*** INFORMATION PROVIDED ***

/-! ## The 10 ms limit of a class-2 access (R271) -/

/-- An access of class 2 that has waited 10 ms at a frozen controller: a command or a load completes with DRAM_FROZEN, a request
of the packet network with CPL 0x6 (R271, R282). What the controller had accepted of it is served after the thaw. -/
def State.frozenTimeout (s : State) (a id : Nat) : State :=
  match s.dram.jobs.find? (fun j => decide (j.id = id ∧ j.anvil = a)) with
  | none => s
  | some j =>
    if !s.flag .ddrStatusFrozen a 0 ∨ j.left = 0 then s
    else
      match j.who with
      | .noc src dst tag =>
        (s.modDram (fun d => { d with jobs := d.jobs.filter (fun y => decide (y.id ≠ id)) })).replyTo src dst tag 6 []
      | .cmd r =>
        match (List.range 32).find? (fun p => (s.part p).load.any (fun l => decide (l.ref = r))) with
        | some p => s.loadFail p (lFail .dramFrozen)
        | none => (s.done r .dramFrozen).dramForget r

/-- DRAM_FROZEN_TIMEOUT (R271). -/
def execDramFrozenTimeout (a id : Nat) (s : State) : Host.Outcome State Fault Refusal := .next (s.frozenTimeout a id)

end Sys2Proof.Machine
end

*** End of INFORMATION PROVIDED ***

▸ **WHAT THE TASK REQUIRES**: Each entry must appear in the reply exactly as written.

▸ **OUTPUT FOR THIS TASK**:
/-! ## The 10 ms limit of a class-2 access (R271) -/

/-- An access of class 2 that has waited 10 ms at a frozen controller: a command or a load completes with DRAM_FROZEN, a request
of the packet network with CPL 0x6 (R271, R282). What the controller had accepted of it is served after the thaw. -/
def State.frozenTimeout (s : State) (a id : Nat) : State :=
  match s.dram.jobs.find? (fun j => decide (j.id = id ∧ j.anvil = a)) with
  | none => s
  | some j =>
    if !s.flag .ddrStatusFrozen a 0 ∨ j.left = 0 then s
    else
      match j.who with
      | .noc src dst tag =>
        (s.modDram (fun d => { d with jobs := d.jobs.filter (fun y => decide (y.id ≠ id)) })).replyTo src dst tag 6 []
      | .cmd r =>
        match (List.range 32).find? (fun p => (s.part p).load.any (fun l => decide (l.ref = r))) with
        | some p => s.loadFail p (lFail .dramFrozen)
        | none => (s.done r .dramFrozen).dramForget r

/-- DRAM_FROZEN_TIMEOUT (R271). -/
def execDramFrozenTimeout (a id : Nat) (s : State) : Host.Outcome State Fault Refusal := .next (s.frozenTimeout a id)

end Sys2Proof.Machine
end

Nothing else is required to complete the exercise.